Table 1 shows the similarity between Mn-rich stains found in three churches of Vila Real. These black-blue stains are also characterized by the presence of iron because its chemical similarity with manganese.
In terms of elemental percentage, stained granite presents a manganese percentage 17.25 to 23.35 times higher than the unstained granite and the levels of iron are almost identical, resulting in Mn/Fe ratios of 0.08 ± 0.02 and 1.64 ± 0.57 for unstained and stained granite, respectively. Concerning to colorimetric characterization, the lightness measured for these stains was between 21.16 ± 1.39 and 24.04 ± 1.39 which agrees with the visual evaluation that revealed an apparent brightness (common in biofilms). The parameters a* and b* presented values between 3.36 ± 0.34 and 3.59 ± 0.74 for a* component and between 3.07 ± 0.37 and 4.15 ± 1.98. These low positive values for a* and b* components result in a dark grey colour similar to what is visible with naked eye observation and with the RBG data from photography analysis. Also, very small differences between the churches case studies were detected for all components which is in accordance with our idea that the studied stains are similar in colour and a similar removal approach can be applied.

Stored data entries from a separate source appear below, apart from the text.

theorem KeptNext.exec {i : Instr} (h : Kept s t) : KeptNext s (exec i t) := by
  cases i with
  | nopCommand => exact .execNopCommand h
  | hostAttach => exact .execHostAttach h
  | statePreOperational => exact .execStatePreOperational h
  | stateOperational => exact .execStateOperational h
  | stateStopped => exact .execStateStopped h
  | stateMaintenance => exact .execStateMaintenance h
  | powerIdle => exact .execPowerIdle h
  | powerStandby => exact .execPowerStandby h
  | powerSleep => exact .execPowerSleep h
  | powerExit => exact .execPowerExit h
  | deviceReset => exact .execDeviceReset h
  | partitionReset => exact .execPartitionReset h
  | partitionOut => exact .execPartitionOut h
  | partitionIn => exact .execPartitionIn h
  | maintStressTest => exact .execMaintStressTest h
  | maintRetraining => exact .execMaintRetraining h
  | maintScrubSweep => exact .execMaintScrubSweep h
  | maintFirmwareUpdate iss p1 => exact .execMaintFirmwareUpdate (p1 := p1) h
  | maintAbort => exact .execMaintAbort h
  | maintActivityEnd => exact .next (.maintEnd (.fresh h))
  | ctxCreate => exact .execCtxCreate h
  | ctxLoad iss p0 p1 => exact .execCtxLoad (p1 := p1) h
  | ctxStart => exact .execCtxStart h
  | ctxTeardown => exact .execCtxTeardown h
  | ctxSave => exact .execCtxSave h
  | ctxRestore iss p0 p1 => exact .execCtxRestore (p1 := p1) h
  | windowOpen => exact .execWindowOpen h
  | windowClose => exact .execWindowClose h
  | closeTakesEffect => exact .next (.closeDue (.atTime (.fresh h)))
  | adaptBatch => exact .execAdaptBatch h
  | adaptPromote => exact .execAdaptPromote h
  | exportOpen => exact .execExportOpen h
  | exportClose => exact .execExportClose h
  | attest => exact .execAttest h
  | quoteComplete => exact .next (.quoteComplete (.atTime (.fresh h)))
  | nopInstruction => exact .next (.issue (.fresh h) fun _ _ h₁ => .pushDone h₁)
  | flagSet => exact .next (.issue (.fresh h) fun _ _ h₁ => .pushDone h₁)
  | flagClear => exact .next (.issue (.fresh h) fun _ _ h₁ => .pushDone h₁)
  | guardInstr => exact .next (.issue (.fresh h) fun _ _ h₁ => .pushDone (.ite h₁ (.goTo h₁)))
  | jump => exact .next (.issue (.fresh h) fun _ _ h₁ => .pushDone (.ite (.goTo h₁) h₁))
  | cset => exact .next (.issue (.fresh h) fun _ _ h₁ => .pushDone (.mapStrm h₁))
  | cadd => exact .next (.issue (.fresh h) fun _ _ h₁ => .pushDone (.mapStrm h₁))
  | ccopy => exact .next (.issue (.fresh h) fun _ _ h₁ => .pushDone (.mapStrm h₁))
  | cmp => exact .next (.issue (.fresh h) fun _ _ h₁ => .pushDone (.mapStrm h₁))
  | endInstr => exact .next (.issue (.fresh h) fun _ _ h₁ => .pushDone (.mapStrm h₁))
  | ldq => exact .next (.issueA (.fresh h) fun _ _ h₁ => .pushPlain h₁)
  | ldt => exact .execLdt h
  | ldz => exact .next (.issueA (.fresh h) fun _ _ h₁ => .pushPlain h₁)
  | stq => exact .next (.issueA (.fresh h) fun _ _ h₁ => .pushPlain h₁)
  | stz => exact .next (.issueA (.fresh h) fun _ _ h₁ => .pushPlain h₁)
  | dld => exact .next (.issueA (.fresh h) fun _ _ h₁ => .pushStaging h₁)
  | dst => exact .next (.issueA (.fresh h) fun _ _ h₁ => .pushStaging h₁)
  | put => exact .next (.issueA (.fresh h) fun _ _ h₁ => .pushRemote h₁)
  | sput => exact .next (.issueA (.fresh h) fun _ _ h₁ => .pushRemote h₁)
  | getInstr => exact .next (.issueA (.fresh h) fun _ _ h₁ => .pushRemote h₁)
  | aadd => exact .next (.issueA (.fresh h) fun _ _ h₁ => .pushRemote h₁)
  | rflag => exact .next (.issueA (.fresh h) fun _ _ h₁ => .pushRemote h₁)
  | fence => exact .next (.issueA (.fresh h) fun _ _ h₁ => .ite (.pushDone h₁) (.pushOp h₁))
  | mfill => exact .next (.issueA (.fresh h) fun _ _ h₁ => .pushPlain h₁)
  | mcopy => exact .next (.issueA (.fresh h) fun _ _ h₁ => .pushPlain h₁)
  | mtrans => exact .next (.issueA (.fresh h) fun _ _ h₁ => .pushPlain h₁)
  | mdigest => exact .next (.issueA (.fresh h) fun _ _ h₁ => .pushPlain h₁)
  | region => exact .execRegion h
  | wload => exact .next (.issue (.fresh h) fun _ _ h₁ => .mapGroup (.pushOp h₁))
  | weightLoadStart => exact .next (.weightLoad (.fresh h))
  | splitChange => exact .next (.splitChange (.fresh h))
  | stream => exact .next (.issue (.fresh h) fun _ _ h₁ => .readStream (.pushOp h₁))
  | narrow => exact .next (.issue (.fresh h) fun _ _ h₁ => .readNarrow (.pushOp h₁))
  | elementThread => exact .next (.elementThread (.fresh h))
  | instructionComplete => exact .next (.instructionComplete (.fresh h))
  | vectorSlot => exact .next (.vectorSlot (.fresh h))
  | columnSum => exact .next (.columnSum (.fresh h))
  | tensorClose => exact .next (.tensorClose (.fresh h))
  | crossWait => exact .next (.crossWait (.fresh h))
  | stopReached => exact .next (.stopReached (.fresh h))
  | putPacket => exact .next (.arriveWindow h)
  | sputData => exact .next (.arriveWindow h)
  | sputLast => exact .next (.ite (.fresh h) (.arriveWindow h))
  | getRequest => exact .next (.arriveWindow h)
  | getReply => exact .next (.arriveAnswer h)
  | aaddInt32 => exact .next (.arriveWindow h)
  | aaddFp32 => exact .next (.arriveWindow h)
  | flagPacket => exact .next (.arriveWindow h)
  | ack => exact .next (.arriveAnswer h)
  | nack => exact .next (.arriveAnswer h)
  | hold => exact .next (.arriveAnswer h)
  | memoryWrite => exact .next (.ite (.memoryWrite (.arrive (.fresh h))) (.fresh h))
  | memoryReadRequest => exact .next (.ite (.memoryReadRequest (.arrive (.fresh h))) (.fresh h))
  | memoryReadReply => exact .next (.arriveAnswer h)
  | linkTimeout => exact .next (.linkTimeout (.atTime (.fresh h)))
  | lateReplyPause => exact .next (.lateReplyPause (.fresh h))
  | tick => exact .next (.tick (.atTime (.fresh h)))
  | sliceBoundary => exact .next (.sliceBoundary (.atTime (.fresh h)))
  | switch => exact .next (.switch (.fresh h))
  | slotClearing => exact .next (.slotClearing (.fresh h))
  | almanacSlot => exact .next (.almanacSlot (.fresh h))
  | slotVerdictTimeout => exact .next (.verdictTimeout (.fresh h))
  | frameDeadline => exact .next (.frameDeadline (.fresh h))
  | fiwSeal => exact .next (.sealNow (.atTime (.fresh h)))
  | safeOkToggle => exact .next (.same (.fresh h) rfl)
  | smWatchdog => exact .next (.watchdog (.fresh h))
  | lockstepMismatch => exact .next (.lockstep (.fresh h))
  | teardown => exact .next (.teardown (.atTime (.fresh h)))
  | hostLossGrace => exact .next (.ite (.fresh h) (.ite (.same (.fresh h) rfl) (.endGrace (.fresh h))))
  | partitionResetSequence => exact .next (.partStep (.atTime (.fresh h)))
  | reloadTimeout => exact .next (.reloadTimeout (.fresh h))
  | deviceResetSequence => exact .next (.devStep (.atTime (.fresh h)))
  | poresetN => exact .next (.same (.powerOnReset (.fresh h)) rfl)
  | thermalTrip => exact .next (.same (.powerOnReset (.fresh h)) rfl)
  | thermalRelease => exact .next (.same (.fresh h) rfl)
  | beatSlow => exact .next (.beatSlow (.fresh h))
  | patrolScrub => exact .next (.patrolScrub (.fresh h))
  | frameSyncIn => exact .next (.syncIn (.atTime (.fresh h)))
  | syncLost => exact .next (.ite (.rep (.dbump (.same (.fresh h) rfl))) (.fresh h))
  | linkUp => exact .next (.linkUpAt (.fresh h))
  | getCertResponse => exact .next (.certResponse (.fresh h))
  | challengeResponse => exact .next (.authResponse (.fresh h))
  | getCalResponse => exact .next (.calResponse (.fresh h))
  | getLifeResponse => exact .next (.lifeResponse (.fresh h))
  | idTimeout => exact .next (.ite (.retryLater (.fresh h)) (.fresh h))
  | authTimeout => exact .next (.ite (.retryLater (.fresh h)) (.fresh h))
  | calTimeout => exact .next (.ite (.retryLater (.fresh h)) (.fresh h))
  | discoveryRetry => exact .next (.ite (.askCert (.fresh h)) (.fresh h))
  | lifePoll => exact .next (.lifePoll (.fresh h))
  | meshBuild => exact .next (.meshStep (.fresh h))
  | linkDown => exact .next (.linkGone (.fresh h))
  | frameStart => exact .next (.frameStart (.atTime (.fresh h)))
  | frameEnd => exact .next (.frameEnd (.fresh h))
  | longPacket => exact .next (.longPacket (.fresh h))
  | lineDatagram => exact .next (.lineDatagram (.atTime (.fresh h)))
  | pointDatagram => exact .next (.pointDatagram (.atTime (.fresh h)))
  | arpRequest => exact .next (.ite (.send (.fresh h)) (.fresh h))
  | gptpMessage => exact .next (.gptp (.atTime (.fresh h)))
  | gptpUnlocked => exact .next (.ite (.rep (.dset (.same (.fresh h) rfl))) (.fresh h))
  | trigger => exact .next (.sendTrigger (.fresh h))
  | sweepClose => exact .next (.sweepClose (.atTime (.fresh h)))
  | egoLate => exact .next (.noEgo (.fresh h))
  | deskew => exact .next (.deskew (.fresh h))
  | stripeDelivery => exact .next (.stripeDelivery (.fresh h))
  | zeroTensor => exact .next (.zeroTensor (.atTime (.fresh h)))
  | batchPoll => exact .next (.batchPoll (.fresh h))
  | digestPoll => exact .next (.digestPoll (.fresh h))
  | adaptLag => exact .next (.adaptLag (.fresh h))
  | exportPoll => exact .next (.exportPoll (.fresh h))
  | bar2Read => exact .next (.bar2Read (.fresh h))
  | bar2Write => exact .next (.bar2Write (.fresh h))
  | heartbeatWrite => exact .next (.heartbeatIn (.atTime (.fresh h)))
  | heartbeatTimeout => exact .next (.heartbeatOut (.atTime (.fresh h)))
  | perstAssert => exact .next (.perstAssert (.fresh h))
  | dlDown => exact .next (.dlDown (.fresh h))
  | functionLevelReset => exact .next (.functionReset (.fresh h))
  | busMasterEnableClear => exact .next (.setPort (.hostLoss (.fresh h)))
  | pcieLinkUp => exact .next (.pcieUp (.fresh h))
  | registerWrite => exact .next (.registerWrite (.atTime (.fresh h)))
  | dictionaryWrite => exact .next (.dictWrite (.atTime (.fresh h)))
  | handleQuery => exact .next (.dictWrite (.fresh h))
  | motionCommit => exact .next (.dictWrite (.atTime (.fresh h)))
  | errorLogClear => exact .next (.dictWrite (.fresh h))
  | cleaningRequestAck => exact .next (.dictWrite (.fresh h))
  | enableSet => exact .next (.dictWrite (.fresh h))
  | enableClear => exact .next (.dictWrite (.fresh h))
  | go => exact .next (.go (.fresh h))
  | emcyTransmit => exact .next (.emcyOut (.fresh h))
  | producerHeartbeat => exact .next (.heartbeat (.fresh h))
  | canBusOff => exact .next (.busOff (.fresh h))
  | busOffRecovery => exact .execBusOffRecovery h
  | nmtStart => exact .next (.nmt (.fresh h))
  | nmtStop => exact .next (.nmt (.fresh h))
  | nmtEnterPreOperational => exact .next (.nmt (.fresh h))
  | nmtResetNode => exact .next (.nmtReset (.fresh h))
  | nmtResetCommunication => exact .next (.nmtReset (.fresh h))
  | wakeCan => exact .next (.wakeSource (.fresh h))
  | wakeN => exact .next (.wakeSource (.fresh h))
  | perstDeassert => exact .next (.wakeSource (.setPort (.fresh h)))
  | wakeTimer => exact .next (.ite (.fresh h) (.wakeSource (.fresh h)))
  | lowPowerExit => exact .next (.lpStep (.atTime (.fresh h)))
  | railFault => exact .next (.railFault (.fresh h))
  | pmbAlert => exact .next (.pmbAlert (.fresh h))
  | flitRetryFailure => exact .next (.flitRetryFailure (.fresh h))
  | frameSyncOutPulse => exact .next (.send (.fresh h))
  | syncInterval => exact .next (.foldS (.fresh h) fun _ _ h₁ => .send h₁)
  | poresetNRelease => exact .next (.ite (.fresh h) (.same (.fresh h) rfl))
  | vaonApplied => exact .next (.poweredUp h)
  | vaonRemoved => exact .next (.same (.poweredUp h) rfl)
  | temperatureRefresh => exact .next (.ite (.fresh h) (.setTemps (.fresh h)))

Were performed analytical techniques at Sta. Marinha, St. Tiago and N.S. Guadalupe churches to unveil the chemical composition of these type of stains on granite. Black-blue stains were analysed by FTIR (Additional file 1: Fig. SI2) and is observed the presence of symmetric and asymmetric stretching vibrations of νCH3 and νCH2 between 2920 and 2850 cm−1, and the stretching vibration of νOH at 3433 ± 5 cm−1. The bands at 2360, 2337 and 1385 cm−1 are due to the absorption of atmospheric CO2. The range of bands between 1100 and 670 cm−1 may be ascribed to silicate vibrations (e.g. quartz, typically present on granite). The assignments between 528 and 420 cm−1 suggest the presence of Mn oxides, equivalent to Mn oxide coatings found on Lascaux cave (520, 470 and 420 cm−1)  and Paranhos spring water tunnel (529, 468 and 425 cm−1) .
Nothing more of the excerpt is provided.